Lately
I feel as if every time I turn around, I’m reminded of Exodus 33. It can be
from a song on the radio, something a friend or family member says, etc.
Regardless of how it happens, it seems to be a relevant theme in my world. A
little bit of context: the Israelites are in the wilderness, and Moses has just
recently descended from a literal mountain top experience with the Lord. Out of
frustration with the Israelites’ unfaithfulness to the Himself, the Lord
commands Moses to take the Israelites up toward the promise land but tells
Moses that He will not be going with them. It’s here that Moses begins to plead
with the Lord. In verse 15 (NLT) he is even so bold as to say, “If you do not
personally go with us, don’t make us leave this place.”
I used to simply think that Moses was a wise man for knowing that the Lord’s presence was the best place for the Israelite people to be. I mean it makes sense, right? Creator of the universe, all-powerful King of everything, the Great Provider, etc… You get the point. God is one cool dude. But the other day I began to realize something about the story I had never noticed before.
The Israelites were in the wilderness.
I know. How could I miss it? It’s only their location… Still I’d only ever considered the story in light of where they were going. I’d never thought about where they were. So lets talk about it for a second.
The wilderness. On my study trip to the Middle East in 2012 I experienced it first hand. It’s pretty depleted of natural resources - at least the ones that sustain life such as water, shelter and food.

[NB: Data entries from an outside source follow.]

theorem keeps_claspStart {ps : List Part} {s0 s : State} (o : Nat) (op : Nat) (e : QEntry)
    (hK : Keeps ps s0 s) (hP : sub [.beads, .fabric, .clasps, .asy] ps = true) :
    KeepsStart ps s0 (claspStart o op e s) := by
  unfold claspStart
  try dsimp only
  repeat' first
    | with_reducible assumption
    | with_reducible refine keeps_claspReach _ _ _ ?_ (sub_trans (by decide) hP)
    | with_reducible refine keeps_sendMsg _ ?_ (sub_trans (by decide) hP)
    | with_reducible refine keeps_claspWait _ _ _ _ ?_ (sub_trans (by decide) hP)
    | with_reducible refine keeps_sendHeld _ _ _ _ ?_ (sub_trans (by decide) hP)
    | with_reducible refine keeps_doneNow _ _ ?_ (sub_trans (by decide) hP)
    | with_reducible refine keeps_setArrivals _ _ ?_ (sub_trans (by decide) hP)
    | with_reducible refine keeps_holdSlot _ _ _ _ ?_ (sub_trans (by decide) hP)
    | with_reducible refine keepsStart_go ?_
    | with_reducible exact keepsStart_fault _
    | split

theorem keeps_chReads {ps : List Part} {s0 s : State} (o : Nat) (e : QEntry)
    (hK : Keeps ps s0 s) (hP : sub [.beads, .clasps, .mem, .bezels, .ledger, .faults, .asy] ps = true) :
    Keeps ps s0 (chReads o e s) := by
  unfold chReads
  try dsimp only
  repeat' first
    | with_reducible assumption
    | with_reducible refine keeps_makeReq _ _ ?_ (sub_trans (by decide) hP)
    | with_reducible refine Keeps.upToSnd _ ?_ (fun a k hK => ?_)
    | with_reducible refine Keeps.upTo _ ?_ (fun t k hK => ?_)
    | split

theorem keeps_chStart {ps : List Part} {s0 s : State} (o : Nat) (e : QEntry)
    (hK : Keeps ps s0 s) (hP : sub [.beads, .fabric, .clasps, .mem, .bezels, .ledger, .faults, .asy] ps = true) :
    KeepsStart ps s0 (chStart o e s) := by
  unfold chStart
  try dsimp only
  repeat' first
    | with_reducible assumption
    | with_reducible refine keeps_chReads _ _ ?_ (sub_trans (by decide) hP)
    | with_reducible refine keeps_chAsk _ _ ?_ (sub_trans (by decide) hP)
    | with_reducible refine keeps_chPump _ _ ?_ (sub_trans (by decide) hP)
    | with_reducible refine keepsStart_go ?_
    | with_reducible exact keepsStart_fault _
    | split

theorem keeps_creditSource {ps : List Part} {s0 s : State} (src : NodeN) (tag : BitVec 10) (last : Bool)
    (hK : Keeps ps s0 s) (hP : sub [.beads] ps = true) :
    Keeps ps s0 (creditSource src tag last s) := by
  unfold creditSource
  try dsimp only
  repeat' first
    | with_reducible assumption
    | with_reducible refine keeps_partGone _ _ ?_ (sub_trans (by decide) hP)
    | with_reducible refine keeps_modBead _ _ ?_ (sub_trans (by decide) hP)
    | split

theorem keeps_chAccepted {ps : List Part} {s0 s : State} (m : Msg)
    (hK : Keeps ps s0 s) (hP : sub [.beads] ps = true) :
    Keeps ps s0 (chAccepted m s) := by
  unfold chAccepted
  try dsimp only
  repeat' first
    | with_reducible assumption
    | with_reducible refine keeps_creditSource _ _ _ ?_ (sub_trans (by decide) hP)
    | with_reducible refine Keeps.foldl _ ?_ (fun t a hK => ?_)
    | with_reducible refine Keeps.foldlSnd _ ?_ (fun a k hK => ?_)
    | split

theorem keeps_execChRdResponseTimeout {ps : List Part} {s0 s : State} (o : Ord)
    (hK : Keeps ps s0 s) (hP : sub [.beads, .ledger, .faults, .asy] ps = true) :
    KeepsOut ps s0 (execChRdResponseTimeout o s) := by
  unfold execChRdResponseTimeout
  try dsimp only
  repeat' first
    | with_reducible assumption
    | with_reducible refine keeps_failEntry _ _ _ _ _ _ ?_ (sub_trans (by decide) hP)
    | with_reducible refine keepsOut_next ?_
    | with_reducible refine keepsOut_whenOk ?_ ?_
    | split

Lets also keep in mind the Israelites were a huge group of people, requiring a massive quantity of these very basic resources each day.
If you know much about the 40 years of wandering, you are probably already aware that God provided for His people. They ate manna each day and had water miraculously every time it was needed. But it was still the wilderness! It was the same thing for every meal every day of every week. Now I don’t know about you, but there have been enough of these seasons in my life for me to know that God will always provide. Even so, there still remains many a moment in such a season where I am literally just getting by. And I’m going to guess that in the wilderness, the Israelites were just getting by. Where they were headed was a land of prosperity, a land flowing with milk and honey, a land God promised to His people. Where they currently found themselves was a place where everything was directly the opposite.
Yet Moses tells the Lord that he does not want to be sent up from the wilderness into a land of prosperity if the Lord does not go with them. … Just let that sink in for a moment. What Moses truly just said was, “I would rather stay in a place of suffering and know that the Lord is with us than inherit a land of prosperity without the Lord beside us.” What a statement!
This stand that Moses makes has really encouraged me to remain faithful to the Lord through a season of what feels like a version of my own wilderness. The time of wandering for the Israelites was indefinite. There was no foreseeable end in sight. Yet Moses had the wisdom to stay with the Lord in a wilderness instead of walking into the land of promise without Him.